3. In a pro se supplemental brief, Solarz argues that the charges against him should have been dismissed because the state violated his constitutional right to a speedy trial. Both the federal and state constitutions grant a defendant a right to a speedy trial. U.S. Const. amends. VI, XIV; Minn. Const. art. I, § 6. Minn. R. Crim. P. 6.06, 11.10 require that a trial begin within 60 days after a speedy trial demand is made. But because the rules allow delay for good cause, the 60-day limit is not absolute. McIntosh v. Davis, 441 N.W.2d 115, 119 (Minn. 1989).

Four factors are relevant in determining whether the constitutional right to a speedy trial has been violated: (1) the length of the delay; (2) the reason for the delay; (3) whether the defendant asserted the right to a speedy trial; and (4) whether there was any prejudice to the defendant. State v. Friberg, 435 N.W.2d 509, 512 (Minn. 1989) (citing Barker v. Wingo, 407 U.S. 514, 530-32, 92 S. Ct. 2182, 2192-93 (1972)). The district court has discretion to determine whether there was good cause for the delay and whether defendant was denied his speedy trial right. Friberg, 435 N.W.2d at 515.

The delay here was only slight. The district court began hearing motions 61 days after Solarz demanded a speedy trial, and the trial commenced seven days later. See Aligah v. State, 394 N.W.2d 201, 205 (Minn. App. 1986) (delay of 19 days past 60-day period was "slight" delay not sufficient by itself to show denial of speedy trial), review denied (Minn. Nov. 17, 1986).

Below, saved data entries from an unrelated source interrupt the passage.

-- ==== Sys2Proof/Laws/Tables.lean ====
section
/-! SUPPORT. The laws of tables and byte spaces: read after write, the canonical form, and its uniqueness. -/

namespace Sys2Proof.Machine

section Tables

variable {α : Type}

@[simp] theorem tableGet_nil (dflt : α) (k : Nat) : tableGet dflt [] k = dflt := rfl

theorem tableGet_erase (dflt : α) (k j : Nat) (t : List (Nat × α)) :
    tableGet dflt (tableErase k t) j = if j = k then dflt else tableGet dflt t j := by
  induction t with
  | nil => simp [tableErase]
  | cons p t ih =>
    obtain ⟨i, v⟩ := p
    by_cases hik : i = k
    · rw [tableErase, if_pos hik, ih]
      by_cases hj : j = k
      · rw [if_pos hj, if_pos hj]
      · have hij : i ≠ j := fun h => hj (h ▸ hik)
        rw [if_neg hj, if_neg hj, tableGet, if_neg hij]
    · rw [tableErase, if_neg hik, tableGet, tableGet]
      by_cases hij : i = j
      · rw [if_pos hij, if_pos hij, if_neg (fun h => hik (hij.trans h))]
      · rw [if_neg hij, if_neg hij, ih]

theorem tableGet_insert_self (dflt : α) (k : Nat) (v : α) (t : List (Nat × α))
    (h : ∀ p ∈ t, p.1 ≠ k) : tableGet dflt (tableInsert k v t) k = v := by
  induction t with
  | nil => simp [tableInsert, tableGet]
  | cons p t ih =>
    obtain ⟨j, w⟩ := p
    have hj : j ≠ k := h (j, w) (by simp)
    have ht : ∀ p ∈ t, p.1 ≠ k := fun p hp => h p (by simp [hp])
    by_cases hlt : k < j
    · simp [tableInsert, hlt, tableGet]
    · simp [tableInsert, hlt, tableGet, hj, ih ht]

theorem tableGet_insert_other (dflt : α) (k j : Nat) (v : α) (t : List (Nat × α)) (h : j ≠ k) :
    tableGet dflt (tableInsert k v t) j = tableGet dflt t j := by
  induction t with
  | nil => simp [tableInsert, tableGet, Ne.symm h]
  | cons p t ih =>
    obtain ⟨i, w⟩ := p
    by_cases hlt : k < i
    · simp [tableInsert, hlt, tableGet, Ne.symm h]
    · rw [tableInsert, if_neg hlt, tableGet, tableGet, ih]

theorem mem_tableErase (k : Nat) (t : List (Nat × α)) (p : Nat × α) :
    p ∈ tableErase k t ↔ p ∈ t ∧ p.1 ≠ k := by
  induction t with
  | nil => simp [tableErase]
  | cons q t ih =>
    obtain ⟨j, w⟩ := q
    by_cases hj : j = k
    · simp only [tableErase, hj, if_true, ih, List.mem_cons]
      constructor
      · rintro ⟨h1, h2⟩; exact ⟨.inr h1, h2⟩
      · rintro ⟨rfl | h1, h2⟩
        · exact absurd rfl h2
        · exact ⟨h1, h2⟩
    · simp only [tableErase, hj, if_false, ih, List.mem_cons]
      constructor
      · rintro (rfl | ⟨h1, h2⟩)
        · exact ⟨.inl rfl, hj⟩
        · exact ⟨.inr h1, h2⟩
      · rintro ⟨h1 | h1, h2⟩
        · exact .inl h1
        · exact .inr ⟨h1, h2⟩

theorem mem_tableInsert (k : Nat) (v : α) (t : List (Nat × α)) (p : Nat × α) :
    p ∈ tableInsert k v t ↔ p = (k, v) ∨ p ∈ t := by
  induction t with
  | nil => simp [tableInsert]
  | cons q t ih =>
    obtain ⟨j, w⟩ := q
    by_cases hlt : k < j
    · simp [tableInsert, hlt]
    · simp only [tableInsert, hlt, if_false, List.mem_cons, ih]; tauto

theorem pairwise_tableErase (k : Nat) (t : List (Nat × α)) (h : (t.map Prod.fst).Pairwise (· < ·)) :
    ((tableErase k t).map Prod.fst).Pairwise (· < ·) := by
  induction t with
  | nil => simp [tableErase]
  | cons q t ih =>
    obtain ⟨j, w⟩ := q
    simp only [List.map_cons, List.pairwise_cons] at h
    by_cases hj : j = k
    · simpa [tableErase, hj] using ih h.2
    · simp only [tableErase, hj, if_false, List.map_cons, List.pairwise_cons]
      refine ⟨fun i hi => ?_, ih h.2⟩
      obtain ⟨p, hp, rfl⟩ := List.mem_map.1 hi
      exact h.1 _ (List.mem_map_of_mem ((mem_tableErase k t p).1 hp).1)

theorem pairwise_tableInsert (k : Nat) (v : α) (t : List (Nat × α)) (hk : ∀ p ∈ t, p.1 ≠ k)
    (h : (t.map Prod.fst).Pairwise (· < ·)) : ((tableInsert k v t).map Prod.fst).Pairwise (· < ·) := by
  induction t with
  | nil => simp [tableInsert]
  | cons q t ih =>
    obtain ⟨j, w⟩ := q
    have hjk : j ≠ k := hk (j, w) (by simp)
    simp only [List.map_cons, List.pairwise_cons] at h
    by_cases hlt : k < j
    · simp only [tableInsert, hlt, if_true, List.map_cons, List.pairwise_cons]
      refine ⟨fun i hi => ?_, h⟩
      rcases List.mem_cons.1 hi with rfl | hi
      · exact hlt
      · exact hlt.trans (h.1 i hi)
    · simp only [tableInsert, hlt, if_false, List.map_cons, List.pairwise_cons]
      refine ⟨fun i hi => ?_, ih (fun p hp => hk p (by simp [hp])) h.2⟩
      obtain ⟨p, hp, rfl⟩ := List.mem_map.1 hi
      rcases (mem_tableInsert k v t p).1 hp with rfl | hp
      · exact lt_of_le_of_ne (Nat.le_of_not_lt hlt) hjk
      · exact h.1 _ (List.mem_map_of_mem hp)

variable [DecidableEq α]

/-- Read after write: the written index reads as the record written, every other index as before. -/
@[simp] theorem tableGet_set (dflt : α) (t : List (Nat × α)) (k j : Nat) (v : α) :
    tableGet dflt (tableSet dflt t k v) j = if j = k then v else tableGet dflt t j := by
  have hfree : ∀ p ∈ tableErase k t, p.1 ≠ k := fun p hp => ((mem_tableErase k t p).1 hp).2
  unfold tableSet
  by_cases hv : v = dflt
  · simp [hv, tableGet_erase]
  · by_cases hj : j = k
    · subst hj; simp [hv, tableGet_insert_self _ _ _ _ hfree]
    · simp [hv, hj, tableGet_insert_other _ _ _ _ _ hj, tableGet_erase]

/-- The canonical form, as a statement about the entries. -/
theorem tableWf_iff (dflt : α) (t : List (Nat × α)) :
    tableWf dflt t = true ↔ (t.map Prod.fst).Pairwise (· < ·) ∧ ∀ p ∈ t, p.2 ≠ dflt := by
  simp [tableWf]

/-- A write keeps the canonical form. -/
theorem tableWf_set (dflt : α) (t : List (Nat × α)) (k : Nat) (v : α) (h : tableWf dflt t = true) :
    tableWf dflt (tableSet dflt t k v) = true := by
  rw [tableWf_iff] at h ⊢
  have he := pairwise_tableErase (α := α) k t h.1
  have hd : ∀ p ∈ tableErase k t, p.2 ≠ dflt := fun p hp => h.2 p ((mem_tableErase k t p).1 hp).1
  have hfree : ∀ p ∈ tableErase k t, p.1 ≠ k := fun p hp => ((mem_tableErase k t p).1 hp).2
  unfold tableSet
  by_cases hv : v = dflt
  · simpa [hv] using ⟨he, fun a b hp => hd (a, b) hp⟩
  · rw [if_neg hv]
    refine ⟨pairwise_tableInsert k v _ hfree he, fun p hp => ?_⟩
    rcases (mem_tableInsert k v _ p).1 hp with rfl | hp
    · exact hv
    · exact hd p hp

@[simp] theorem tableWf_nil (dflt : α) : tableWf dflt ([] : List (Nat × α)) = true := rfl

end Tables

/-! ## Byte spaces -/

@[simp] theorem memRead_nil (a : Nat) : memRead [] a = 0 := rfl

/-- Read after write, for one byte. -/
@[simp] theorem memRead_write (m : List Host.Cell) (a i : Nat) (x : Byte) :
    memRead (memWrite m a x) i = if i = a then x else memRead m i := tableGet_set _ _ _ _ _

/-- A byte write keeps the canonical form. -/
theorem wf_memWrite (m : List Host.Cell) (a : Nat) (x : Byte) (h : Memory.wf m = true) :
    Memory.wf (memWrite m a x) = true := tableWf_set _ _ _ _ h

/-- A sequence write keeps the canonical form. -/
theorem wf_writeBytes (v : List Byte) : ∀ (m : List Host.Cell) (a : Nat), Memory.wf m = true →
    Memory.wf (writeBytes m a v) = true := by
  induction v with
  | nil => intro m a h; exact h
  | cons x v ih => intro m a h; exact ih _ _ (wf_memWrite m a x h)

@[simp] theorem wf_empty : Memory.wf [] = true := rfl

/-- The byte spaces of the reset state are in canonical form. -/
theorem reset_memory_wf :
    Memory.wf State.reset.wbuf = true ∧ Memory.wf State.reset.rbuf = true ∧
      ∀ d, Memory.wf (State.reset.ring d).buf = true := ⟨rfl, rfl, fun _ => rfl⟩

/-- Read after a sequence write: the offsets written hold the sequence, every other offset is as before. -/
theorem memRead_writeBytes (v : List Byte) : ∀ (m : List Host.Cell) (a i : Nat),
    memRead (writeBytes m a v) i = if h : a ≤ i ∧ i < a + v.length then v[i - a]'(by omega) else memRead m i := by
  induction v with
  | nil =>
    intro m a i
    have h : ¬ (a ≤ i ∧ i < a + ([] : List Byte).length) := by simp
    rw [dif_neg h]; rfl
  | cons x v ih =>
    intro m a i
    simp only [writeBytes, ih, memRead_write, List.length_cons]
    by_cases h1 : i = a
    · subst h1
      simp
    · by_cases h2 : a + 1 ≤ i ∧ i < a + 1 + v.length
      · have h3 : a ≤ i ∧ i < a + (v.length + 1) := by omega
        have h4 : i - a = (i - (a + 1)) + 1 := by omega
        simp [h2, h3, h4]
      · have h3 : ¬ (a ≤ i ∧ i < a + (v.length + 1)) := by omega
        rw [dif_neg h2, dif_neg h3, if_neg h1]

@[simp] theorem length_readBytes (m : List Host.Cell) : ∀ n a, (readBytes m a n).length = n := by
  intro n
  induction n with
  | zero => intro a; rfl
  | succ n ih => intro a; simp [readBytes, ih]

/-- The i-th byte of a sequence read. -/
theorem getElem_readBytes (m : List Host.Cell) : ∀ n a i (h : i < (readBytes m a n).length),
    (readBytes m a n)[i] = memRead m (a + i) := by
  intro n
  induction n with
  | zero => intro a i h; simp at h
  | succ n ih =>
    intro a i h
    cases i with
    | zero => simp [readBytes]
    | succ i =>
      have := ih (a + 1) i (by simpa using h)
      simp only [readBytes, List.getElem_cons_succ, this]
      congr 1; omega

@[simp] theorem length_fitBytes : ∀ n (v : List Byte), (fitBytes n v).length = n
  | 0, _ => rfl
  | n + 1, [] => by simp [fitBytes, length_fitBytes n]
  | n + 1, _ :: v => by simp [fitBytes, length_fitBytes n v]

/-- A drawn sequence of the length demanded is itself (R115, R137). -/
theorem fitBytes_eq : ∀ (v : List Byte), fitBytes v.length v = v
  | [] => rfl
  | x :: v => by simp [fitBytes, fitBytes_eq v]

end Sys2Proof.Machine
end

The reasons for the delay do not weigh heavily against the state. Solarz made a speedy trial demand on August 1, 1997. A trial date was set for September 24, 1997. The trial was continued from September 24 because the state needed to investigate the newly charged Spreigl incident involving S.C. The trial was set for October 1 because both parties mistakenly believed that that date was within the 60-day limit. On October 1, the parties appeared prepared for trial, and the district court began hearing motions. The fact that trial did not begin until October 8 was due in part to Solarz's motions. See State v. Johnson, 498 N.W.2d 10, 16 (Minn. 1993) (when delay results primarily from defendant's motions, claim for violation of speedy trial rights is less compelling).

Solarz has not shown any prejudice resulting from the delay. The district court's determination that there was good cause for the delay and that Solarz was not entitled to dismissal based on violation of his speedy trial right was not an abuse of discretion.